Extracted records:
Content starts
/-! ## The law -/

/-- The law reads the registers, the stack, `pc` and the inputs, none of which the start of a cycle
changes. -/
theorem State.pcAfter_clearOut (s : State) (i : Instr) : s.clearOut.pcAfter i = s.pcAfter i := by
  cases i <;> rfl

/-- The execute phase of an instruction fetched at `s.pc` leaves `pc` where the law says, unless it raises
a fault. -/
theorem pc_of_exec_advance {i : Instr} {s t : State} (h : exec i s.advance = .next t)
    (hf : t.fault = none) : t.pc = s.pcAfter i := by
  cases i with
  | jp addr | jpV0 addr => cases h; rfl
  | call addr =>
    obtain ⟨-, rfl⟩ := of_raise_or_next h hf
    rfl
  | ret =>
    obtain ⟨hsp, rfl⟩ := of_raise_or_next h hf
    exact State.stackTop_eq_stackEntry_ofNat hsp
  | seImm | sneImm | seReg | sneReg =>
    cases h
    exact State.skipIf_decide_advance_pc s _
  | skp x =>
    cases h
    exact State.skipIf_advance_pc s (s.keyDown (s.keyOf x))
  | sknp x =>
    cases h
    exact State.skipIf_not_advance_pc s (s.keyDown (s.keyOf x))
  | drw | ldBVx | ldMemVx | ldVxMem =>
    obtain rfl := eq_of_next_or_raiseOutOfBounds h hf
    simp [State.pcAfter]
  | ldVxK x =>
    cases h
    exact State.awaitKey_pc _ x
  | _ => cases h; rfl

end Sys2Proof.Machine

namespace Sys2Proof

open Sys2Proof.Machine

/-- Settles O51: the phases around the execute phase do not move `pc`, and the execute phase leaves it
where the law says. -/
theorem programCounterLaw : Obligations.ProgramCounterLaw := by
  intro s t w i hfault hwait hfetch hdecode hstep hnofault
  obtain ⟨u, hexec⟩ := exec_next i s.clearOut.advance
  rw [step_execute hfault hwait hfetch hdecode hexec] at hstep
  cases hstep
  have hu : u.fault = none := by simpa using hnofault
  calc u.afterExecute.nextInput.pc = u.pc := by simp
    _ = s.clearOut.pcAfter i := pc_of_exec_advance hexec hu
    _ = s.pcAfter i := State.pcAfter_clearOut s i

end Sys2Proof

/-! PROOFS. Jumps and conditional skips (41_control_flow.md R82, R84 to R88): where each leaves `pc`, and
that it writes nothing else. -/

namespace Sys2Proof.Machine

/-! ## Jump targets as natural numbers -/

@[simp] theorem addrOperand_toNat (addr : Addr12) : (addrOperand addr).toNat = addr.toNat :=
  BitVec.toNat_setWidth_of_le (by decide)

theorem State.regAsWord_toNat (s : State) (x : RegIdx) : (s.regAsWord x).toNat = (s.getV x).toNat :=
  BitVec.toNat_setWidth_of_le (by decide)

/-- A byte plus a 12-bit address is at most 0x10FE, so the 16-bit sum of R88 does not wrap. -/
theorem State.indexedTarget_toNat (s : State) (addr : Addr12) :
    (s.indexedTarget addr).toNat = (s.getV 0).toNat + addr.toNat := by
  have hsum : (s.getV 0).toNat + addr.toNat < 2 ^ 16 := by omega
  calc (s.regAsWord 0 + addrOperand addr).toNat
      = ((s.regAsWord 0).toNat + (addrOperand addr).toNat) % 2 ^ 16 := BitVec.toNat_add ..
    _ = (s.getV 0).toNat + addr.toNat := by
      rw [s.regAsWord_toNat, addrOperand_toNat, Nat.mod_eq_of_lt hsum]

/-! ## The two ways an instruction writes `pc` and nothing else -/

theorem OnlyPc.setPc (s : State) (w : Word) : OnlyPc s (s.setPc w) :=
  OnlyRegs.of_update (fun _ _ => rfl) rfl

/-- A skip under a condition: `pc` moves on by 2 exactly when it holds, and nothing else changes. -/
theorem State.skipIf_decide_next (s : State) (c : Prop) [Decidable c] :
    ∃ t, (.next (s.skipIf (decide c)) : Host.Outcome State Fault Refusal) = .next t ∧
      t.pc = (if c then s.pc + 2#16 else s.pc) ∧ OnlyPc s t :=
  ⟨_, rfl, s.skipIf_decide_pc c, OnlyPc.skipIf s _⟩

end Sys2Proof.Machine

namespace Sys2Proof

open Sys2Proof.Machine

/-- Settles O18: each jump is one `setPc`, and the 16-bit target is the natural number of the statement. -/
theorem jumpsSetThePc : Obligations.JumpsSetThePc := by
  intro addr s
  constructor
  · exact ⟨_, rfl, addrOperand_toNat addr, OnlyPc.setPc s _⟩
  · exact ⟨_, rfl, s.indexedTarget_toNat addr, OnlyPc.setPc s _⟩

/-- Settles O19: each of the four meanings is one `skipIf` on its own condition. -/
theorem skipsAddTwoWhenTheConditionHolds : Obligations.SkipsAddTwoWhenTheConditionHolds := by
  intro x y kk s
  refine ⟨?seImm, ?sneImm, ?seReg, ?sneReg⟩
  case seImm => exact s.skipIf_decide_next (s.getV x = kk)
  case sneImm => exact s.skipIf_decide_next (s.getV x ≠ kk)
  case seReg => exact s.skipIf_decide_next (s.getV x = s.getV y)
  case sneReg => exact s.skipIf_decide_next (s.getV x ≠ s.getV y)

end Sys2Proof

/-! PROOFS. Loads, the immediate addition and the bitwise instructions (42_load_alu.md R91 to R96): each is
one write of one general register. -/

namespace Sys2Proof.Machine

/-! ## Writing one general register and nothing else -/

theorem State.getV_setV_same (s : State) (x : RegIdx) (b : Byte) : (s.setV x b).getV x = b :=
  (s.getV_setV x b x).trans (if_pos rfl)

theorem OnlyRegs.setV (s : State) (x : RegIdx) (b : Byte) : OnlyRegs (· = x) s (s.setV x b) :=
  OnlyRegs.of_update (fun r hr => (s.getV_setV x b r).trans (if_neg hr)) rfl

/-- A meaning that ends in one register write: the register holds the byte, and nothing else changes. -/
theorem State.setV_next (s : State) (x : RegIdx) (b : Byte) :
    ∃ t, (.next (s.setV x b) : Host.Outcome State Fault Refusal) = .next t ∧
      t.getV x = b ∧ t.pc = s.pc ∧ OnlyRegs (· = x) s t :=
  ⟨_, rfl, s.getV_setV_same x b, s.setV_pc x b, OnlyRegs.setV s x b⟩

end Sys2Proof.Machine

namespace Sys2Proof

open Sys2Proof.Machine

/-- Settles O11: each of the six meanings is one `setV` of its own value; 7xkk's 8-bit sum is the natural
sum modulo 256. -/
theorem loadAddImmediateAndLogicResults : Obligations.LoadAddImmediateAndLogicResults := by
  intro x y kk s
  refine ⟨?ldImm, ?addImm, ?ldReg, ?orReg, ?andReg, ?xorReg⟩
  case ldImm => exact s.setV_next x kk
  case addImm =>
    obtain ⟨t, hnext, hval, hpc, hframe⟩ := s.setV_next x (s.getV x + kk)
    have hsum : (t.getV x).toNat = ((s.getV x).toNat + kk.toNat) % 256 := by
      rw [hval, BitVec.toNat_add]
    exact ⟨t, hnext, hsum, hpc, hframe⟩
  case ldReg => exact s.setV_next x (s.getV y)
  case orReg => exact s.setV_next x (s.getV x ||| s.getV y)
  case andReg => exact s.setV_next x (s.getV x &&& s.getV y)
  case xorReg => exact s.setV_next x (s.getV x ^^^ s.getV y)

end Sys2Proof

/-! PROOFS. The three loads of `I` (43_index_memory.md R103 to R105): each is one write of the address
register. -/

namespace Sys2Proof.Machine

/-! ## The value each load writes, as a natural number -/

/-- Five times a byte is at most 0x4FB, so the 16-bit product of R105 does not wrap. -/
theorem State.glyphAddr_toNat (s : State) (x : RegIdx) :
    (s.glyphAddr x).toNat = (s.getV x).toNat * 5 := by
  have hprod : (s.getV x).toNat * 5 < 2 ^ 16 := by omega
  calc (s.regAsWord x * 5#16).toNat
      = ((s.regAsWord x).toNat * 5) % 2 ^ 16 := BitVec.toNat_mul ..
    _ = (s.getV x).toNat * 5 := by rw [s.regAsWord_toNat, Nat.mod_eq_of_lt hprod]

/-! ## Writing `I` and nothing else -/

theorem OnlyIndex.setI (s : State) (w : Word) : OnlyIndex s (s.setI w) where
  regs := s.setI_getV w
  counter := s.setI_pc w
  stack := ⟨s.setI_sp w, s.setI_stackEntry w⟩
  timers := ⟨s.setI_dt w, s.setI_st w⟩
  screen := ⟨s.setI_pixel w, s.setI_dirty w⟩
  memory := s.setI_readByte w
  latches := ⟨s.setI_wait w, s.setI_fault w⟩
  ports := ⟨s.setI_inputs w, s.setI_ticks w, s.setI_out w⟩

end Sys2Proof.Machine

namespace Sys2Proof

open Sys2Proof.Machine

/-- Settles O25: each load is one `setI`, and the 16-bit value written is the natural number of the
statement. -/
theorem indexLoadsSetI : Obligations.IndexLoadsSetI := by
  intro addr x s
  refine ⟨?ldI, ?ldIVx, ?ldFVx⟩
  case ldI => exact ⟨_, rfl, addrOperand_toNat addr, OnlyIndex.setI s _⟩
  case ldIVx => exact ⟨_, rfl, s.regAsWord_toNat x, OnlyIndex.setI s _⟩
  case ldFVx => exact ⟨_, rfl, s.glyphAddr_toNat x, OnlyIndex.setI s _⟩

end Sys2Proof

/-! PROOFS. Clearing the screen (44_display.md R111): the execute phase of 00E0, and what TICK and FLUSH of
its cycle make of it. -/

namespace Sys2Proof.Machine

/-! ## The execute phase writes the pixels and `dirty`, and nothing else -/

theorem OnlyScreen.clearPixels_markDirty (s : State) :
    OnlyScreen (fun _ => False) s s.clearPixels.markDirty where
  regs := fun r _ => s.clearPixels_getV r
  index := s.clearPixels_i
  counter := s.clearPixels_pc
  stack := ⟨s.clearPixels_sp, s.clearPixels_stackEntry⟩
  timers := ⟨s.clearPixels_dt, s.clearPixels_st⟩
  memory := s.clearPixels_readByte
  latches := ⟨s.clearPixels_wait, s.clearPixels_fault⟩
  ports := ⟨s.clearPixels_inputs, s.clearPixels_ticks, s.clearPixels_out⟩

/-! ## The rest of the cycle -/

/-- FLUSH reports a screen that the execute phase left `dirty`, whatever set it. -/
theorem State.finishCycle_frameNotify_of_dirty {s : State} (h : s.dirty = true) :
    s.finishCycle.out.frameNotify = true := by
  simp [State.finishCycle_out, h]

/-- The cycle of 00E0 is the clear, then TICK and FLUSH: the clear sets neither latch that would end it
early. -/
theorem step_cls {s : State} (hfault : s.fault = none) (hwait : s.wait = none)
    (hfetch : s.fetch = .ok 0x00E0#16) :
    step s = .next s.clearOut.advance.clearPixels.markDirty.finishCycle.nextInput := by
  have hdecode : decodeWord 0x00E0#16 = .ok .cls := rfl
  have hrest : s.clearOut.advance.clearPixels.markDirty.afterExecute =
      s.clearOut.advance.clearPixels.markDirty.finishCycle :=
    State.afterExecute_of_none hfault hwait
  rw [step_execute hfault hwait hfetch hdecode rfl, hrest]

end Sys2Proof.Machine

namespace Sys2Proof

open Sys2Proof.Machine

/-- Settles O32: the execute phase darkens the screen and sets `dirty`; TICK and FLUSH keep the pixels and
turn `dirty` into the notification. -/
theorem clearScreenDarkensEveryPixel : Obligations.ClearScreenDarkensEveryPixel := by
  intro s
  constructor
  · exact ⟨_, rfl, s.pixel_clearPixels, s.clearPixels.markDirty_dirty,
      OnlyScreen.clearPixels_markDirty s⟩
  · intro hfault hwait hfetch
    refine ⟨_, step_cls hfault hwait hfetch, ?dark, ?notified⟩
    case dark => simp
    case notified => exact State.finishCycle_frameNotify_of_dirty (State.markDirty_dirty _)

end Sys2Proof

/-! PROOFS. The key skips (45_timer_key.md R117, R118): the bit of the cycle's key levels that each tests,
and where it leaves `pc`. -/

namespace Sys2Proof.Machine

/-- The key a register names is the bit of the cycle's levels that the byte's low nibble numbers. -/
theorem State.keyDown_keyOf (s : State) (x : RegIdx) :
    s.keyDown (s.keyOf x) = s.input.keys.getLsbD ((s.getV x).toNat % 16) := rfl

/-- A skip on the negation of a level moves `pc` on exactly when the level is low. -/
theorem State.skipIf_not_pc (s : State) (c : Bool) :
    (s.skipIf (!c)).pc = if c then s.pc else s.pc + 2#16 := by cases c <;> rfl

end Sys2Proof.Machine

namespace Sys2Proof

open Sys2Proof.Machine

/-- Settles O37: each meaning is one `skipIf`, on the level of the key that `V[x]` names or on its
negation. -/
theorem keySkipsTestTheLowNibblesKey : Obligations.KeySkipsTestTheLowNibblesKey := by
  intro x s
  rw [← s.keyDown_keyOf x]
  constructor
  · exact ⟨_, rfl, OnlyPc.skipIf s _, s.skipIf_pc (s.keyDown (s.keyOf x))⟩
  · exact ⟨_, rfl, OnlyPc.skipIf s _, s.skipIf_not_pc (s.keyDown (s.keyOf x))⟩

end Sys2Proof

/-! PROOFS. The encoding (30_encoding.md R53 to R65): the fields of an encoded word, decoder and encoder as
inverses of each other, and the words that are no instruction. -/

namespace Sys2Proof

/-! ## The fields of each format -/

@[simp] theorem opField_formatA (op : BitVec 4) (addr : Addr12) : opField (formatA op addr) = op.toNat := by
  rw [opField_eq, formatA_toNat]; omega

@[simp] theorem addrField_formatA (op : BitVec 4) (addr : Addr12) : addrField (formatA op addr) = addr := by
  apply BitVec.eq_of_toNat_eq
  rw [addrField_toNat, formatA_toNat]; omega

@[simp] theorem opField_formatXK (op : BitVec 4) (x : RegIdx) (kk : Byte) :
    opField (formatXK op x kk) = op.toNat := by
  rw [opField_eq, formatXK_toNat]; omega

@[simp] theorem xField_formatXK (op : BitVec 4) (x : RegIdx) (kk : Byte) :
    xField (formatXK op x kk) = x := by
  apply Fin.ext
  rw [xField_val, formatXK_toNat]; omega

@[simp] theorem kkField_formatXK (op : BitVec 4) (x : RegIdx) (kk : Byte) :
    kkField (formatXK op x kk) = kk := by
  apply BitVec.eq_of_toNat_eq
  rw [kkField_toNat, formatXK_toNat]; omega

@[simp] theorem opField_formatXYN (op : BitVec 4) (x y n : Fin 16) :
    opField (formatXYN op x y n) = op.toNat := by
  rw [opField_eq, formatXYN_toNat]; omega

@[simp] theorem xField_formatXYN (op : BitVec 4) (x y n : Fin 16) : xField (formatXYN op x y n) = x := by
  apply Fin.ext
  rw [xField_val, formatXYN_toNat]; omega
Content ends
Content starts
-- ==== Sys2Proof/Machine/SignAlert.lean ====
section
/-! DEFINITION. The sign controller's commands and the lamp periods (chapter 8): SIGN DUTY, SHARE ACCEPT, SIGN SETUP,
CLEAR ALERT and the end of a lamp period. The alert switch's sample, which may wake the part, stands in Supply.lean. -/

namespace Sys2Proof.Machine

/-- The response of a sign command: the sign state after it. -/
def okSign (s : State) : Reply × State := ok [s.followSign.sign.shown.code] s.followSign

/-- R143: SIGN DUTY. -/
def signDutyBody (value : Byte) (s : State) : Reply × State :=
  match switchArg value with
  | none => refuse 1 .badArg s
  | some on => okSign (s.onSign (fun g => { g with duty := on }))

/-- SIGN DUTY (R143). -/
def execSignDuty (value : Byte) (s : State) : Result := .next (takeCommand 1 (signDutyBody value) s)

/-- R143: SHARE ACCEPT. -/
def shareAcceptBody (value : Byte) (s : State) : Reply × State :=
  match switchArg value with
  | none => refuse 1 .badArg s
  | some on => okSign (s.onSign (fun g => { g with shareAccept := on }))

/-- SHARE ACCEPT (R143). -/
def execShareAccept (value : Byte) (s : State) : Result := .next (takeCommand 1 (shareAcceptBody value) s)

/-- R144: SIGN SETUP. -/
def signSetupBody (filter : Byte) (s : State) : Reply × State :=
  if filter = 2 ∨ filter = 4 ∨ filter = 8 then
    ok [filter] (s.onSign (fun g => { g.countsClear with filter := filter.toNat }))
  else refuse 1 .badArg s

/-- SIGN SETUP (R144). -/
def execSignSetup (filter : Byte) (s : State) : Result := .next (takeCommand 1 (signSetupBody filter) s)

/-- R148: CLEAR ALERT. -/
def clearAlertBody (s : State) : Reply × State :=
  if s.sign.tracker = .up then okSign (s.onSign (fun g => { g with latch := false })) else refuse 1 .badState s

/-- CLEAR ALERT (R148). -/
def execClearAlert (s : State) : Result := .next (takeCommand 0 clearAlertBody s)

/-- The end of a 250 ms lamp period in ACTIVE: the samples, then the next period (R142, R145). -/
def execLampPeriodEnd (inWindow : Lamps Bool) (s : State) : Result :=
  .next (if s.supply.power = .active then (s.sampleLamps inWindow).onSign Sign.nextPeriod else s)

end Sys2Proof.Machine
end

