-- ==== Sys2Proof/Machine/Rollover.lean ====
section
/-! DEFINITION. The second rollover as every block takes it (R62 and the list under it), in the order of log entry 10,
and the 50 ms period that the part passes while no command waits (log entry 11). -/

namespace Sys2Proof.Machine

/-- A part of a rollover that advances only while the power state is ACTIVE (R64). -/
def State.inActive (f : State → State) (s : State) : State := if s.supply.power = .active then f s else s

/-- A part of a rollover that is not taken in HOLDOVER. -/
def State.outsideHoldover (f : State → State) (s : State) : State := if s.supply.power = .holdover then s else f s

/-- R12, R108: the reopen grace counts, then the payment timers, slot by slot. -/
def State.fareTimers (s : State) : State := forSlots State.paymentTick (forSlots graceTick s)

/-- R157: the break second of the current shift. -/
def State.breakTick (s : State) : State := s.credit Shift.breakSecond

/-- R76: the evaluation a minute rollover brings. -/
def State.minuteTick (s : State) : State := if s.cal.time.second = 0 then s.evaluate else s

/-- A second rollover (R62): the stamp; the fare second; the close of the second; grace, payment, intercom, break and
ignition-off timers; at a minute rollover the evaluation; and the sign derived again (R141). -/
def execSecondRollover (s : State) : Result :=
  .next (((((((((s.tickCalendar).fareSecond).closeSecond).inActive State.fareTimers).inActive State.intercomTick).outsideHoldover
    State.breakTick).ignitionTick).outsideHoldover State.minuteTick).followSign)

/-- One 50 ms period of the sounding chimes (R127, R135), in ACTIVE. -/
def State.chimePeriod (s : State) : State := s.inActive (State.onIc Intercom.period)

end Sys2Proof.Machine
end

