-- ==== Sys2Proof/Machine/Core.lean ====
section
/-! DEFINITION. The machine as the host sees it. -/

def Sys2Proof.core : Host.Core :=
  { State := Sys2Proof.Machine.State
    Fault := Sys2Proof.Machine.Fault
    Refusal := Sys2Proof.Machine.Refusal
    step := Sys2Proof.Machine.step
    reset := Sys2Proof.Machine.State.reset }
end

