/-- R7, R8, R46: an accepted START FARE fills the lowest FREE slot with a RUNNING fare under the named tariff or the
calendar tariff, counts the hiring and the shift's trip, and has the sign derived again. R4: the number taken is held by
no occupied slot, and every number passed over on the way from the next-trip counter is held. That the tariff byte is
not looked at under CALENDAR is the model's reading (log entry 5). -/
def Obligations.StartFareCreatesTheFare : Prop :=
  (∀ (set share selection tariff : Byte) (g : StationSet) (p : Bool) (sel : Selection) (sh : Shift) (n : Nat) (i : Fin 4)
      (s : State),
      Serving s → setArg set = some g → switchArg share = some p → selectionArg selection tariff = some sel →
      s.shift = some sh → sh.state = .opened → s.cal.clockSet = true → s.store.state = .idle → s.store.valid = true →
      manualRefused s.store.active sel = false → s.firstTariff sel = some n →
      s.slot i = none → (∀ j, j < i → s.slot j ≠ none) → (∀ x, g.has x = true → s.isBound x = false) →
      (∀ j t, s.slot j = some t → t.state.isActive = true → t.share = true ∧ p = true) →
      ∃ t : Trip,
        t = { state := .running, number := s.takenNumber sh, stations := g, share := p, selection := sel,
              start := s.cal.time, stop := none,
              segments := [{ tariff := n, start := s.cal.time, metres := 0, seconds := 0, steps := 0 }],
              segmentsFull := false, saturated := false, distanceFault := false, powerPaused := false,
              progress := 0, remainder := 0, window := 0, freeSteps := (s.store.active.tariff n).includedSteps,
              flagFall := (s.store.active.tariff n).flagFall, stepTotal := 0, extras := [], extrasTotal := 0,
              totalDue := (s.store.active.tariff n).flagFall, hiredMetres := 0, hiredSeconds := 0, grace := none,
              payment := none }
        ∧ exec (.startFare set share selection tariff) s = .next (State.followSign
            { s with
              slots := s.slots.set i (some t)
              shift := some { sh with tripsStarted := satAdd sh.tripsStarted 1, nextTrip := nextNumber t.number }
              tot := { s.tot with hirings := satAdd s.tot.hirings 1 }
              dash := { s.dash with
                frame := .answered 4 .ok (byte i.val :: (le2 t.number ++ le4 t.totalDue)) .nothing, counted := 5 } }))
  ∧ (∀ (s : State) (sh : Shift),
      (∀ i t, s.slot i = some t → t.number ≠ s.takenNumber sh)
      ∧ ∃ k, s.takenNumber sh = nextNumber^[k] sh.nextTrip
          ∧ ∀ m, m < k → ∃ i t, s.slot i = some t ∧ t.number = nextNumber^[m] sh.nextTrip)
Content ends
Content starts
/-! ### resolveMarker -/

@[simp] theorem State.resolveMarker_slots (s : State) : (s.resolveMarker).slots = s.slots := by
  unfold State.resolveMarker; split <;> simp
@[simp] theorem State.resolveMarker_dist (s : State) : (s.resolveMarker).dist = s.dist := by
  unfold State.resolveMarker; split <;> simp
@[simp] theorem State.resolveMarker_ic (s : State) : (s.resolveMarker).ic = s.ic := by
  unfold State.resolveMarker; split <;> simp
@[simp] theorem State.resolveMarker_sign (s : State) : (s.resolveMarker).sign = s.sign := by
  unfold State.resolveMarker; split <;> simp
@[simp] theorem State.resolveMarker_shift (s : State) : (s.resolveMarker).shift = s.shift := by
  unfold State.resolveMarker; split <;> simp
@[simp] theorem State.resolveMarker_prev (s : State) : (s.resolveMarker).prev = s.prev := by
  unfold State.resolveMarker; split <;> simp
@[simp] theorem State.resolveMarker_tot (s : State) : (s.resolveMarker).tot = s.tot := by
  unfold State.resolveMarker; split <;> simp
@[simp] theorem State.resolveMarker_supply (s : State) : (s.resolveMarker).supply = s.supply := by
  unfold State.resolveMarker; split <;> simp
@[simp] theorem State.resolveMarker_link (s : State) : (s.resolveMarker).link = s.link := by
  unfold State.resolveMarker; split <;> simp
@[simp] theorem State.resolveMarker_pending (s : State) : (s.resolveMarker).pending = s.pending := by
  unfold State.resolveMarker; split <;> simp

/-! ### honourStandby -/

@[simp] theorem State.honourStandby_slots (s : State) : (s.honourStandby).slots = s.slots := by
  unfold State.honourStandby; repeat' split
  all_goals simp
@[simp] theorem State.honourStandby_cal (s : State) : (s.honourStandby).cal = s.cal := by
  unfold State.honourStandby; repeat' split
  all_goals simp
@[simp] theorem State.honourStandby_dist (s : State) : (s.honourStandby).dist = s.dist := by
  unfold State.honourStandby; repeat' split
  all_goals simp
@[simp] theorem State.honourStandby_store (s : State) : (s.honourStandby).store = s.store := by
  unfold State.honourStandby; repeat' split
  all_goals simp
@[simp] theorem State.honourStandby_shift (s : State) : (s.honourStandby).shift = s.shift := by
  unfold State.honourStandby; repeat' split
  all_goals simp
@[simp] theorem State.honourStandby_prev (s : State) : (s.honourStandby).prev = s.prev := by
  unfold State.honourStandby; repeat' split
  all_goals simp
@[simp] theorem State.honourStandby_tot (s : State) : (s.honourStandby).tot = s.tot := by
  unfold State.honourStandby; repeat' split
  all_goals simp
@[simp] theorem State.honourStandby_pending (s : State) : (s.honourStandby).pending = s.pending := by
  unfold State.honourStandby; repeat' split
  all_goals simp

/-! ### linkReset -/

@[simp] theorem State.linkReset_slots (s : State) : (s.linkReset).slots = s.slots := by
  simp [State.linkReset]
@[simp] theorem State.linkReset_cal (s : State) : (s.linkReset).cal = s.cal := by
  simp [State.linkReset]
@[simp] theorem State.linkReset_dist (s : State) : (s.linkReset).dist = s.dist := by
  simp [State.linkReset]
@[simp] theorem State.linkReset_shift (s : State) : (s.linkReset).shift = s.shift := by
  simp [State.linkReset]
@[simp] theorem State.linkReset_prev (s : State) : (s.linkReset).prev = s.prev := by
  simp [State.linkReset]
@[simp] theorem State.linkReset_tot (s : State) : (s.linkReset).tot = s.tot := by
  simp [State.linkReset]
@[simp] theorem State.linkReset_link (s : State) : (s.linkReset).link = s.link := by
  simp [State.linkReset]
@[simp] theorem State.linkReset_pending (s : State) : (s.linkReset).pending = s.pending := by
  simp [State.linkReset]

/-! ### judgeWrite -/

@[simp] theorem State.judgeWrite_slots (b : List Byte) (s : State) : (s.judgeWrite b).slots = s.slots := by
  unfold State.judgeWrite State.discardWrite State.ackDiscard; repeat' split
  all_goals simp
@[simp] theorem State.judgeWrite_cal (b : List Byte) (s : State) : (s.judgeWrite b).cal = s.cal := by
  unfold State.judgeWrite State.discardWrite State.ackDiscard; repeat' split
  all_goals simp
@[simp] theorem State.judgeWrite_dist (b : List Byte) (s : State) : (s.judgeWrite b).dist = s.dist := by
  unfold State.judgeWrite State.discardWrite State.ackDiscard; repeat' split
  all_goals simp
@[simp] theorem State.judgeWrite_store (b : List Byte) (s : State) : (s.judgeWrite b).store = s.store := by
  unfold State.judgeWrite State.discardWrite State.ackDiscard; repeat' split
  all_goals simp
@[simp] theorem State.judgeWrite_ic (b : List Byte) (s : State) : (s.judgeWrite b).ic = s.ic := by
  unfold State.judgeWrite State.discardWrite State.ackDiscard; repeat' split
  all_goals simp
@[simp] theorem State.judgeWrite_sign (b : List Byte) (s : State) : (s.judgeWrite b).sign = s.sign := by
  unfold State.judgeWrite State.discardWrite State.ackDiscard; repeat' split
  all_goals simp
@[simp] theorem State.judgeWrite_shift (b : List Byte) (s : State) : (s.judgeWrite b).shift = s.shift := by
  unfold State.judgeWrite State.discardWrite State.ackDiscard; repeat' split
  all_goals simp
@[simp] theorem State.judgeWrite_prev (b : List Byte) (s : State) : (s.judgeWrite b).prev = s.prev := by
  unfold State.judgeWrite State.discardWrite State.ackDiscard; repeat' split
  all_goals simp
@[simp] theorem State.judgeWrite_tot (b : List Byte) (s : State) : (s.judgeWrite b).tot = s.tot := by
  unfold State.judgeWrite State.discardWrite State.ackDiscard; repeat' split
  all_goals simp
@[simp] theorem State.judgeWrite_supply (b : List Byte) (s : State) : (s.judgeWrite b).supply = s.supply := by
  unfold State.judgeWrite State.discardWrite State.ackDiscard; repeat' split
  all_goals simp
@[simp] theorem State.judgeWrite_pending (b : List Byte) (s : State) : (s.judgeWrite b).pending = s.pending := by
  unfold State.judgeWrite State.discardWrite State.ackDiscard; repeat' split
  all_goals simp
Content ends
**EXERCISE**: Every line above from the line with "DEFINITION. The second" to the line with "def State.inActive (f", both included, must be reproduced exactly, and no other line may appear.

**RESULT**:
/-! DEFINITION. The second rollover as every block takes it (R62 and the list under it), in the order of log entry 10,
and the 50 ms period that the part passes while no command waits (log entry 11). -/

namespace Sys2Proof.Machine

/-- A part of a rollover that advances only while the power state is ACTIVE (R64). -/
def State.inActive (f : State → State) (s : State) : State := if s.supply.power = .active then f s else s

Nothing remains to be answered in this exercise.